◆ Task
In the data below, find each line containing the string "lkSpecial" and return it.

◆ Records provided
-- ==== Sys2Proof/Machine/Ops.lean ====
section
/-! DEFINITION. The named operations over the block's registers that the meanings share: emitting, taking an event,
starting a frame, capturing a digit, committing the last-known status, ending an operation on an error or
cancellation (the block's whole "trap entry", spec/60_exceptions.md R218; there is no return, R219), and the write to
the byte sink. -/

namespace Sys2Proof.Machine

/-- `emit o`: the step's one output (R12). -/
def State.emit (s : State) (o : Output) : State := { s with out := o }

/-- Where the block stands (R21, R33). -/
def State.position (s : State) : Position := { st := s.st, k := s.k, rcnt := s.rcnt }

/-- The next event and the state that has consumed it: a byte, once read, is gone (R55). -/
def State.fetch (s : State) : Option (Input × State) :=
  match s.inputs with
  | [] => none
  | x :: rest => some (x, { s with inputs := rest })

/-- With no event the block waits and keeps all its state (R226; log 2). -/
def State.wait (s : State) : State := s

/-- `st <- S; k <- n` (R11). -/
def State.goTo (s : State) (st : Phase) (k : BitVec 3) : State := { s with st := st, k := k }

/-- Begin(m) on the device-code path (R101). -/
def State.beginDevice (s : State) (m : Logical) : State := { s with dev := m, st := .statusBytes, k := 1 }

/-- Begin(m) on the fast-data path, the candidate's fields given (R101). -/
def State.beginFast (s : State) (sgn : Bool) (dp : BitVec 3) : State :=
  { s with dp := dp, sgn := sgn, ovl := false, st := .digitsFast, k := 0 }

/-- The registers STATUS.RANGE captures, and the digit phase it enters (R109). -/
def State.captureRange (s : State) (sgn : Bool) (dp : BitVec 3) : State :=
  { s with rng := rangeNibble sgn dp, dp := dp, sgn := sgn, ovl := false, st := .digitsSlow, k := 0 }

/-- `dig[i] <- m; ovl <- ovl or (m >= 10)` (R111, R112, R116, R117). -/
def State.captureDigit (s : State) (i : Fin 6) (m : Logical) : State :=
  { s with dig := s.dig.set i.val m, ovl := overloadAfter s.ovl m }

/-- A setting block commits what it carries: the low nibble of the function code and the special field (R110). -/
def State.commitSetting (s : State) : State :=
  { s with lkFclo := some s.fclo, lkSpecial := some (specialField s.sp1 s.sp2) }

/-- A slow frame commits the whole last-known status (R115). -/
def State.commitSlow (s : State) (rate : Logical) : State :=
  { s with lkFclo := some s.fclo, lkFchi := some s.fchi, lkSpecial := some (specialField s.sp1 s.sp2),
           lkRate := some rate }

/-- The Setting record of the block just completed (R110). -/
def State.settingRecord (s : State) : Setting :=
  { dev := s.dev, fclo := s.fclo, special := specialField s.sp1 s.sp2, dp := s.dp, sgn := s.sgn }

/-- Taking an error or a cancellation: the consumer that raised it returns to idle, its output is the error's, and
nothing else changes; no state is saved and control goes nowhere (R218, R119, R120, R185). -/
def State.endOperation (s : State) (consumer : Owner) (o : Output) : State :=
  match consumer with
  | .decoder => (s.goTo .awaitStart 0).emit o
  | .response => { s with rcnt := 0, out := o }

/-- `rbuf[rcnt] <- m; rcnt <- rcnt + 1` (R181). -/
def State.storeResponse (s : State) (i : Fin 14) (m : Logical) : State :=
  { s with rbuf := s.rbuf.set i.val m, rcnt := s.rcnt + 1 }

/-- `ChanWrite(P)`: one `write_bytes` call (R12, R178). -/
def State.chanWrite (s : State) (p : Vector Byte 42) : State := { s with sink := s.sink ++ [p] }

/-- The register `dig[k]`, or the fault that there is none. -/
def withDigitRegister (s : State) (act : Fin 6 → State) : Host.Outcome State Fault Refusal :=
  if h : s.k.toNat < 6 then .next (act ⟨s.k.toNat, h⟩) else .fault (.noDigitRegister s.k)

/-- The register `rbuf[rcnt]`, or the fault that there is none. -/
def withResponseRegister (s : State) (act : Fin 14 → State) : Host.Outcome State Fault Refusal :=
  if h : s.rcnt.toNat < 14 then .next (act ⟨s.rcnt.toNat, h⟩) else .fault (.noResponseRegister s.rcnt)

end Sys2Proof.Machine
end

◆ Answer box
  { s with lkFclo := some s.fclo, lkSpecial := some (specialField s.sp1 s.sp2) }
  { s with lkFclo := some s.fclo, lkFchi := some s.fchi, lkSpecial := some (specialField s.sp1 s.sp2),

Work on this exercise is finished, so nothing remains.